大量のデータを処理してインサイト(洞察)を導き出し、データ主導型の意思決定を実現するのがデータサイエンティストだ。数学や統計分析といったプログラミング以外の分野から入ってくる人が少なくない。専門的なプログラミングスキルを用いて統計モデルや機械学習(ML)モデルを作成し、データの処理や解釈、予測を実施する。
開発部門と運用部門が連携する開発手法「DevOps」のエンジニア需要は高まる傾向にある。フルスタック開発者と同じく、設計から開発、テスト、デプロイ(実装)、運用まで、ソフトウェア開発のライフサイクル全体に関与できるからだ。大半の開発者はプログラミングやテストといった開発プロセスの一部に特化した専門性を持つが、DevOpsエンジニアは幅広いスキルを持つ。

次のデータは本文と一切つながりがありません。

/-- Away from devices the words that plain memory keeps read back after the whole store: they lie apart. -/
theorem writes_read_back {t : BlockTransfer} {s : State} (hl : t.l = false) : ∀ {is : List Reg} {b : Bus} {a : Word},
    is.length ≤ 16 → AddressesFrom (t.addressOf s) is a → (∀ i ∈ is, b.device (t.addressOf s i) = false) →
    ∀ i ∈ is, b.storesAt (t.addressOf s i) ≠ none →
      (is.foldl (t.access s) b).read (t.addressOf s i) = some (s.getReg i)
  | j :: is, b, a, hlen, hf, h, i, hi, hs => by
    have hj : t.access s b j = b.afterWrite (t.addressOf s j) (s.getReg j) := by
      rw [BlockTransfer.access, hl]; rfl
    have hm := (b.moved_afterWrite (t.addressOf s j) (s.getReg j)).mapping
    have hrest : ∀ l ∈ is, (b.afterWrite (t.addressOf s j) (s.getReg j)).device (t.addressOf s l) = false :=
      fun l hl' => by rw [hm.device]; exact h l (by simp [hl'])
    simp only [List.length_cons] at hlen
    rw [List.foldl_cons, hj]
    obtain rfl | hi := List.mem_cons.mp hi
    · obtain ⟨tgt, ht⟩ := Option.ne_none_iff_exists'.mp hs
      obtain ⟨hd, htgt, _⟩ := Bus.storesAt_eq_some.mp ht
      obtain ⟨h1, h2⟩ := writes_plain (t := t) (s := s) hl hrest
      obtain ⟨u, hu, hmap, hw⟩ := (Bus.read_plain (by rw [hm.device]; exact hd)).mp (Bus.write_reads_back ht (s.getReg i))
      have hut : u = tgt := by rw [hm.target, htgt] at hu; exact (Option.some.inj hu).symm
      subst hut
      have hbytes : ∀ k < 4, (is.foldl (t.access s) (b.afterWrite (t.addressOf s i) (s.getReg i))).mem.readByte
          (byteAddress u k) = (b.afterWrite (t.addressOf s i) (s.getReg i)).mem.readByte (byteAddress u k) := by
        intro k hk
        refine h2 _ fun l hl' _ hb => ?_
        obtain ⟨v, hv, k', hk', he⟩ := hb
        obtain ⟨n, hn, hln⟩ := addressesFrom_mem hf.2 l hl'
        have hla : t.addressOf s l = t.addressOf s i + BitVec.ofNat 32 (4 * (n + 1)) := by
          rw [hln, ← hf.1, Nat.mul_add, BitVec.ofNat_add, BitVec.add_assoc, BitVec.add_comm 4]
          rfl
        rw [hm.target, hla, Bus.target_add, htgt] at hv
        obtain rfl := Option.some.inj hv
        exact byteAddress_apart u (by omega) (by omega) k' hk' k hk he.symm
      refine (Bus.read_plain ?_).mpr ⟨u, ?_, ?_, ?_⟩
      · rw [h1]; show (b.afterWrite _ _).device _ = false; rw [hm.device]; exact hd
      · rw [h1]; exact hu
      · rw [h1]; exact hmap
      · refine hw.trans ?_
        rw [Memory.readWord, Memory.readWord, hbytes 0 (by omega), hbytes 1 (by omega), hbytes 2 (by omega),
          hbytes 3 (by omega)]
        rw [h1]
    · exact writes_read_back hl (by omega) hf.2 hrest i hi (by rw [hm.storesAt]; exact hs)

/-! ### The loop of a load -/

/-- The value a load finds for a register: the bus's word, or the free word of its draw. -/
def BlockTransfer.loaded (t : BlockTransfer) (s : State) (i : Reg) : Word :=
  ((t.busAt s i).read (t.addressOf s i)).getD
    (Config.freeWord (s.draws + ((t.before i).filter (t.faultsAt s)).length))

/-- Everything about the state `u` that a load started in `s` is in after the registers `pre`. -/
structure Loaded (t : BlockTransfer) (s : State) (pre : List Reg) (u : State) : Prop where
  cpsr : u.cpsr = s.cpsr
  spsr : u.spsr = s.spsr
  fetched : u.fetched = s.fetched
  decoded : u.decoded = s.decoded
  halted : u.halted = s.halted
  policy : u.policy = s.policy
  bus : u.bus = pre.foldl (t.access s) s.bus
  draws : u.draws = s.draws + (pre.filter (t.faultsAt s)).length
  branched : u.branched = (pre.contains 15 || s.branched)
  values : ∀ i ∈ pre, u.getReg i = t.loaded s i
  regs : RegsKeptBut (pre.map (phys s.cpsr.mode)) s u
  log : u.busLog = (pre.map (t.event s)).reverse ++ s.busLog
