-- ==== Sys2Proof/Tests/Slice0.lean ====
section
/-! SUPPORT. Tests. Expected values come from the spec: the encodings of 30_encoding.md, the vectors of
95_test_vectors.md and the examples of the rules cited. The last part shows, for every statement of the
certificates that has hypotheses, a state and operands that meet them all. -/

namespace Sys2Proof.Tests

open Sys2Proof.Machine

/-! ## Helpers -/

/-- A bus like TB (20_memory.md R66): only the listed words are mapped, each with the value beside it. -/
def tb (words : List (Word × Word)) : Bus where
  mem := words.foldl (fun m c => m.writeWord .little c.1 c.2) []
  windows := words.map fun c => ⟨c.1.toNat, 4, .ram⟩
  misaligned := .fault
  order := .little
  requests := []

/-- A bus with one window of each kind (00_scope.md R6; log 1, 16, 19, 20): memory, read-only memory, memory that
drops writes, a device. -/
def platform : Bus :=
  { tb [] with windows := [⟨0x1000, 4, .ram⟩, ⟨0x1004, 4, .rom⟩, ⟨0x1008, 4, .sink⟩, ⟨0x2000, 0x10, .device⟩] }

/-- The start state of a vector: Supervisor, the program counter 0x108, some registers, NZCV. -/
def start (regs : List (Reg × Word)) (nzcv : BitVec 4) (bus : Bus := tb []) : State :=
  let s := regs.foldl (fun s r => s.setReg r.1 r.2) ((State.new bus .halt).setPc 0x108)
  { s with cpsr := { s.cpsr with n := nzcv.getLsbD 3, z := nzcv.getLsbD 2, c := nzcv.getLsbD 1, v := nzcv.getLsbD 0 } }

/-- The state the instruction of a word leads to. -/
def run (w : Word) (s : State) : State :=
  match exec (decode w) s with
  | .next t => t
  | .fault _ => s
  | .refused _ => s

/-- The state one step leads to. -/
def stepped (s : State) : State :=
  match step s with
  | .next t => t
  | .fault _ => s
  | .refused _ => s

/-- N, Z, C, V in that order. -/
def flags (s : State) : BitVec 4 := s.readCpsr.extractLsb' 28 4

/-! ## Well-formedness: one ill-formed term for each check -/

theorem test_wf_refuses_swp_of_other_word : (Instr.swp 0xE1410092).wf = false := by decide

theorem test_wf_refuses_swpb_of_other_word : (Instr.swpb 0xE1010092).wf = false := by decide

theorem test_wf_refuses_row4_word_outside : (Instr.undRow4 0xE0400281).wf = false := by decide

theorem test_wf_refuses_row4_word_of_multiply_or_swap :
    (Instr.undRow4 0xE0000291).wf = false ∧ (Instr.undRow4 0xE0810392).wf = false ∧
    (Instr.undRow4 0xE1010092).wf = false ∧ (Instr.undRow4 0xE1410092).wf = false := by decide

theorem test_wf_refuses_row9_word_outside : (Instr.undRow9 0xE1100000).wf = false := by decide

theorem test_wf_refuses_row9_word_of_earlier_row :
    (Instr.undRow9 0xE12FFF1E).wf = false ∧ (Instr.undRow9 0xE1010092).wf = false ∧
    (Instr.undRow9 0xE10000B0).wf = false ∧ (Instr.undRow9 0xE10F0000).wf = false ∧
    (Instr.undRow9 0xE129F000).wf = false ∧ (Instr.undRow9 0xE328F20F).wf = false := by decide

theorem test_wf_refuses_row13_word_outside : (Instr.undRow13 0xE7F000E0).wf = false := by decide

theorem test_wf_refuses_last_row : (Instr.undLast 0xE7F000F0).wf = false := by decide

theorem test_wf_refuses_t_forms_spelled_otherwise :
    (Instr.ldr .al false true true 1 0 (.imm 4)).wf = false ∧
    (Instr.str .al false true true 1 0 (.imm 4)).wf = false ∧
    (Instr.ldrb .al false true true 1 0 (.imm 4)).wf = false ∧
    (Instr.strb .al false true true 1 0 (.imm 4)).wf = false := by decide

/-! ## Decoding: every constructor, from words written out from the formats of 30_encoding.md -/

/-- R86 -/
theorem test_decode_branch_exchange :
    decode 0b1110_000100101111111111110001_1110 = .bx .al 14 := by decide

/-- R87, R88 -/
theorem test_decode_multiply :
    decode 0b1110_000000_0_0_0001_0010_0011_1001_0100 = .mul .al false 1 2 3 4 ∧
    decode 0b0001_000000_1_1_0001_0010_0011_1001_0100 = .mla .ne true 1 2 3 4 ∧
    decode 0b1110_00001_0_0_1_0001_0010_0011_1001_0100 = .umull .al ⟨true, 1, 2, 3, 4⟩ ∧
    decode 0b1110_00001_0_1_0_0001_0010_0011_1001_0100 = .umlal .al ⟨false, 1, 2, 3, 4⟩ ∧
    decode 0b1110_00001_1_0_0_0001_0010_0011_1001_0100 = .smull .al ⟨false, 1, 2, 3, 4⟩ ∧
    decode 0b1110_00001_1_1_1_0001_0010_0011_1001_0100 = .smlal .al ⟨true, 1, 2, 3, 4⟩ := by decide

DevOpsではソフトウェアの絶え間ないアップデートとデリバリーが欠かせない他、ターンアラウンドタイム(命令を出してから処理が完了するまでの時間)の短縮が求められる。そのため、DevOpsエンジニアはプレッシャーに強い傾向がある。
企業や政府機関といった組織が直面するサイバー脅威は拡大しており、セキュリティ専門家の需要は強まっている。組織が攻撃による侵害を受けた場合、多額の罰金や刑罰を招く可能性がある。民間か公的かを問わず、全ての組織にとってサイバー脅威は深刻な問題だ。
セキュリティ専門家の主な仕事は、システムにおける脆弱(ぜいじゃく)性の特定やセキュリティ対策の実施、インシデント対処などだ。一般的なセキュリティ専門家の担当領域は、セキュリティツールを導入するユーザー企業のシステムだが、セキュリティソフトウェアの開発に携わることもある。オープンソースソフトウェア(OSS)の普及に伴い、ソースコードを見るだけで脆弱性を発見できる場合もある。
近年、スマートフォンやタブレットで利用するモバイルアプリケーションの使用が一般的になった。手のひらサイズの小さな画面上で動き、十分に保護されていないネットワークを介した通信が発生するモバイルアプリケーションの開発には、PCやWebアプリケーションとは異なるスキルが必要だ。AppleのモバイルOS「iOS」向け開発言語「Swift」やモバイルOS「Android」向け開発言語「Kotlin」の他、モバイルアプリケーション開発フレームワーク(モバイルアプリケーション開発に必要な機能の集合体)に関する知識が求められる。
分散型台帳の技術である「ブロックチェーン」は、安全かつ透明性のあるトランザクション(複数の処理を1つの単位で実行する一連の処理)を可能にする技術だ。特にサプライチェーン管理や金融サービス、医療サービスといった分野で活用が進んでいる。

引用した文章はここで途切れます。